#OA1-AM25-TU-15 - Duffy-Null Status and Delayed Neutrophil Engraftment in Autologous Hematopoietic Transplantation: A Call for Awareness

Duffy-null–associated neutropenia (DANC), characterized by constitutionally low absolute neutrophil counts (ANC) in individuals of African descent, is now recognized as a benign hematologic phenotype. However, prevailing definitions of engraftment do not account for this genetic variation, potentially leading to inappropriate risk stratification and improper diagnoses and potential exposure to medications (e.g. G-CSF). 

Study

Design/Methods:

This study was performed as part of a quality improvement initiative evaluating engraftment assessment.  Engraftment kinetics in Duffy-null patients (n=20) who underwent autologous hematopoietic cell transplantation (AHCT) at a large tertiary-care cancer center were retrospectively analyzed.  Days to absolute neutrophil count (ANC) and platelet count engraftment were the markers analyzed; for the purposes of this study platelet count was used as a control marker that should be unaffected by patient Duffy status.  Engraftment was defined as ANC ≥0.5×10⁹/L and platelet count ≥20×10⁹/L for three consecutive days without transfusion.  Time to engraftment was compared to institutional averages across all patients undergoing AHCT.

Results/Findings:

• Mean time to neutrophil engraftment in Duffy-null patients was 12.8 days (SD: 5.08), compared to 11 days in the general AHCT population.
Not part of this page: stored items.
-- ==== Sys2Proof/Machine/HartStep.lean ====
section
/-! DEFINITION. What a hart does in its slot besides its instruction: fetch, the end of a wait, interrupts (R18 to R22, R135 to R139, R282). -/

namespace Sys2Proof.Machine

/-! ## Fetch (R137 to R139) -/

/-- The instruction at `pc`, where CODE holds every line it lies in. -/
def Cell.fetch (c : Cell) (asid gen : Nat) (lv : Level) (pc : Nat) : Option (List Byte) :=
  (c.codeLine? asid gen lv (pc / 128)).bind fun l =>
    let bs := l.data.drop (pc % 128)
    if instrLen bs ≤ bs.length then some (bs.take (instrLen bs))
    else (c.codeLine? asid gen lv (pc / 128 + 1)).map fun m => (bs ++ m.data).take (instrLen bs)

/-- The parts of the instruction at `pc` by the lines that a fetch reads: that of pc, and the next where pc lies at byte 112 or above; for the next
one, as many bytes as the instruction has in the first (R137). -/
def Hart.fetchParts (h : Hart) : List (Nat × Nat) :=
  let pc := h.pc.toNat
  let n := 128 - pc % 128
  (pc, Nat.min 20 n) :: if pc % 128 < 112 then [] else [((pc / 128 + 1) * 128, n)]

/-- What CODE answers a fetch of a part with; a Headstock hart has no CODE (R390). -/
def State.codeGot (s : State) (a : Nat) : Option Got :=
  if s.isCore then none
  else (s.cell.codeLine? s.asid (s.gen s.asid) s.hart.level (a / 128)).map fun l =>
    { line := a / 128, data := l.data, sb := l.sb, held := true, fault := none }

/-- The hart waits for its instruction's lines (R19, R137). DESIGN CHOICE (LOG 42): a line that CODE holds as the fetch begins is run as it is then, also
where the other line is missing; R139 does not fix which of two values an instruction fetched without a drop runs. -/
def State.fetchWait (s : State) : State :=
  let ps := s.hart.fetchParts
  (s.mapHart fun h => { h.settle with st := .wait .fetch, since := none, got := ps.filterMap fun p => s.codeGot p.1 }).askHere
    ((ps.filter fun p => (s.codeGot p.1).isNone).map fun p => s.hartMiss .miss .fetch p 0)

/-- INSTRUCTION_FETCH: in the slot of hart `k` of the focused cell, an instruction that CODE does not hold whole makes its hart wait
(R137). -/
def execInstructionFetch (c : Nat) (k : Slot) (s : State) : Out :=
  let h := s.hart
  .next (if !s.isCore && c == s.cell.no && k == s.cell.slot && s.active && h.st == .run && !h.again && h.pc.toNat < 2 ^ 55 &&
      (s.cell.fetch s.asid (s.gen s.asid) h.level h.pc.toNat).isNone then s.fetchWait else s)

/-- A failed fetch, taken in the hart's slot (R138); a page fault was recorded when the fill was answered. -/
def State.fetchFails (s : State) (c : Cause) (addr : Nat) : Out := s.failGlobal c addr

/-- ILLEGAL_ENCODING: a fetched word sequence that the decoder rejects raises the illegal-instruction trap (R135, R136). -/
def execIllegalEncoding (w : IWord) (s : State) : Out := s.trap .illegal (w.setWidth 64)

/-! ## The end of a wait (R19) -/

/-- A waiting instruction in its hart's slot: it completes where its event has occurred, and goes on waiting where it has not. -/
def resume (i : Instr) (s : State) : Out :=
  match i with
  | .ld w d m => execLd w d m s
  | .ldv d a off => execLdv d a off s
  | .ldvs w d a b => execLdvs w d a b s
  | .vgat w d a b => execVgat w d a b s
  | .amoAdd sc d a b => execAmoAdd sc d a b s
  | .amoAnd sc d a b => execAmoAnd sc d a b s
  | .amoOr sc d a b => execAmoOr sc d a b s
  | .amoXor sc d a b => execAmoXor sc d a b s
  | .amoMin sc d a b => execAmoMin sc d a b s
  | .amoMax sc d a b => execAmoMax sc d a b s
  | .amoMinn sc d a b => execAmoMinn sc d a b s
  | .amoMaxn sc d a b => execAmoMaxn sc d a b s
  | .amoSwp sc d a b => execAmoSwp sc d a b s
  | .amoCas sc d a b => execAmoCas sc d a b s
  | .ldAcq w sc d a off => execLdAcq w sc d a off s
  | .ldStr w sc d a off => execLdStr w sc d a off s
  | .ldfeK t d a off => execLdfeK t d a off s
  | .ldfeE t d a off => execLdfeE t d a off s
  | .stfe t d a off => execStfe t d a off s
  | .stfer t d a => execStfer t d a s
  | .tcopy d a b => execTcopy d a b s
  | .tpack f d a b => execTpack f d a b s
  | .tunpk f d a b => execTunpk f d a b s
  | .mlds d a => execMlds d a s
  | .mswp => execMswp s
  | .mstr d a b => execMstr d a b s
  | .macz a => execMacz a s
  | .macrd d a b => execMacrd d a b s
  | .mfmt a => execMfmt a s
  | .bwait t d a b => execBwait t d a b s
  | .tbar t d a b => execTbar t d a b s
  | .fwaitb t d a b => execFwaitb t d a b s
  | .sget d a b => execSget d a b s
  | .rngf d a => execRngf d a s
  | .sleep a => execSleep a s
  | .wfi => execWfi s
  | _ => .next s

/-- The slot of a hart in WAIT for anything but its fetch. -/
def State.waitSlot (s : State) : Out :=
  match s.hart.winstr with
  | some i => resume i s
  | none => .next s

/-- WAIT_COMPLETE: the slot of hart `k` of the focused cell completes its waiting instruction (R19). -/
def execWaitComplete (c : Nat) (k : Slot) (s : State) : Out :=
  if !s.isCore && c == s.cell.no && k == s.cell.slot && s.active then
    match s.hart.st with
    | .wait .fetch => .next s
    | .wait _ => s.waitSlot
    | _ => .next s
  else .next s

/-! ## Interrupts (R21, R281, R282) -/

/-- The hart's state lets an interrupt be taken in its slot (R21): not while data are on their way for a load or an atomic, nor while an attempt
of its `stfer` is in flight (R201), nor while an instruction issues again until it completes (R49), but for `mwait` (R237), nor before a chosen
node, a handed site or the end of an abort, nor before a gang's start (R58). -/
def Hart.interruptible (h : Hart) (inFlight gang : Bool) : Bool :=
  !gang && (match h.st with
    | .absent => false
    | .run => !h.again || h.winstr == some .mwait
    | .wait .data => false
    | .wait .remote => !inFlight
    | .wait _ => true
    | .park spindle => !spindle && h.chosen.isNone && h.task.isNone)

/-- The cell's launch is a gang whose start has not come (R58). -/
def State.gangAt (s : State) (c : Cell) : Bool := ((s.launchOf c).map (·.gangWait)).getD false

/-- An interrupt that hart `k` of cell `n` is to take ends its wait at once; it is taken in the hart's next slot (R21, R24, R201). -/
def State.cutWait (s : State) (n : Nat) (k : Slot) : Option State :=
  let c := s.cellAt n
  let h := c.hart k
  match h.st with
  | .wait _ =>
    if h.takesPart && (h.takeable s.tbase).isSome && h.interruptible (s.attempting n k) (s.gangAt c) then some (s.leaveWait n k) else none
  | _ => none

/-- The issuing hart's state lets an interrupt be taken. -/
def State.interruptible (s : State) : Bool :=
  match s.cur with
  | .cell n => s.hart.interruptible (s.attempting n s.cell.slot) (s.gangAt s.cell)
  | .core _ => s.hart.interruptible false false

/-- The takeable interrupt of the issuing hart is taken, its wait abandoned: the trap pc is that of the waiting or the parking instruction, or of
the instruction the hart would have issued (R21, R250). -/
def State.takePending (s : State) : Option State :=
  if !s.active || !s.interruptible then none
  else (s.hart.takeable s.tbase).map fun p =>
    let t := match s.cur with
      | .cell n => s.leaveWait n s.cell.slot
      | .core _ => s.mapHart Hart.settle
    t.takeInterrupt p.2 p.1 s.hart.pc

/-- INTERRUPT_TAKEN: in the slot of hart `k` of the focused cell (R282). -/
def execInterruptTaken (c : Nat) (k : Slot) (s : State) : Out :=
  .next (if !s.isCore && c == s.cell.no && k == s.cell.slot then (s.takePending).getD s else s)

/-- TIMER_PENDING: the pending bit of a timer is no stored bit; it reads as 1 exactly while the time base has reached `tcmp`, so nothing else
of the machine changes when that comes about (R282, LOG 14). -/
def execTimerPending (_c : Nat) (_k : Slot) (s : State) : Out := .next s

end Sys2Proof.Machine
end

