-- ==== Sys2Proof/Machine/Dispatch.lean ====
section
/-! DEFINITION. The meaning of every instruction and of every step of the hardware: one arm per constructor. -/

namespace Sys2Proof.Machine
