/-- The tree of R212, `n` levels deep, at its node `j`: neighbours are combined, the lower index on the left. -/
def pairTree (f : Nat → Nat → Nat) : Nat → (Nat → Nat) → Nat → Nat
  | 0, x, j => x j
  | n + 1, x, j => f (pairTree f n x (2 * j)) (pairTree f n x (2 * j + 1))

/-- The loop registers and their pending writes. -/
def LoopKept (h g : Hart) : Prop :=
  g.lcnt = h.lcnt ∧ g.lsta = h.lsta ∧ g.lend = h.lend ∧ g.pcnt = h.pcnt ∧ g.psta = h.psta ∧ g.pend = h.pend

/-- The instruction completes by going to `pc` with no end check, and changes the hart's pc alone. -/
def JumpsTo (s : State) (i : Instr) (pc : Word) : Prop :=
  ∃ t, exec i s = .next t ∧ OnlyHart s t ∧ t.hart.pc = pc ∧ t.hart.st = .run ∧ SpecialsKept s.hart t.hart ∧ FlagsKept s.hart t.hart ∧
    LoopKept s.hart t.hart ∧ t.hart.win = s.hart.win ∧ t.hart.winSb = s.hart.winSb

/-- The instruction completes with the issuing hart `g` in place of what it was, and the end check of R170 made on it; nothing else of the
module changes. -/
def HartResult (s : State) (i : Instr) (g : Hart) : Prop := exec i s = .next (s.setHart g.complete)


/-! ## LOCAL -/

/-- The byte belongs to the waiters word of a barrier object that some hart of the cell awaits: the cell keeps that word itself (R249). -/
def Awaited (c : Cell) (x : Nat) : Prop := ∃ k o p, (c.hart k).awaits = some (o, p) ∧ o + 8 ≤ x ∧ x < o + 16

/-- Every LOCAL byte outside `n` bytes at `o` reads as before, but for the waiters words that the cell keeps. -/
def LocalKept (c e : Cell) (o n : Nat) : Prop := ∀ x, (x < o ∨ o + n ≤ x) → ¬ Awaited c x → e.loc.byte x = c.loc.byte x

/-- The `n` bytes at LOCAL offset `o` are the low bytes of `v`, but for waiters words. -/
def LocalHolds (c e : Cell) (o n v : Nat) : Prop :=
  ∀ i, i < n → ¬ Awaited c (o + i) → e.loc.byte (o + i) = BitVec.ofNat 8 (v / 256 ^ i)

/-- Every sideband byte of LOCAL outside `n` granules from granule `g` on reads as before. -/
def LocalSbKept (c e : Cell) (g n : Nat) : Prop := ∀ x, x < g ∨ g + n ≤ x → e.locSb.byte x = c.locSb.byte x

/-- Nothing of the module but the focused cell has changed; of the cell, nothing but the issuing hart, LOCAL, its sideband, and which of its
other harts' waits have ended. -/
def OnlyLocal (s t : State) : Prop :=
  t = { s with cell := t.cell } ∧ t.cell = { s.cell with harts := t.cell.harts, loc := t.cell.loc, locSb := t.cell.locSb } ∧
  ∀ k, k ≠ s.cell.slot → t.cell.hart k = { s.cell.hart k with woken := (t.cell.hart k).woken }

/-- After an acquire of a scope wider than the cell's: the cell's CACHE holds no word that the cell has not registered (R106). -/
def RegisteredOnly (c : Cell) : Prop := ∀ l ∈ c.cache, l.valid &&& ~~~ l.regs = 0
• Mean platelet engraftment time was 21.0 days (SD: 4.34), identical to the overall cohort.

These findings are consistent with prior work (Avigan et al., Blood Advances, 2025), which demonstrated delayed ANC recovery in Duffy-null patients post–CAR-T therapy without adverse clinical outcomes. Additionally, our results mirror conclusions from large-scale AHCT cohorts (Lutfi et al., Hematol Oncol Stem Cell Ther, 2020), though those lacked genotype-specific stratification.

Conclusions:

Duffy-null patients exhibit a modest, non-harmful delay in neutrophil engraftment post-AHCT. Although these patients run similar risk for post-transplantation complications of neutropenia, they do not appear to be at greater risk based upon the slower ANC recovery. Given this physiologic variation, rigid adherence to conventional ANC-based criteria may unjustifiably stratify this population into a higher-risk category. Our data support further evaluation of genotype-aware engraftment definitions and reinforce the need for widespread Duffy antigen testing and education, as championed by the ASH DANC Project.  Additional investigation(s) with a larger duffy-null patient population is warranted.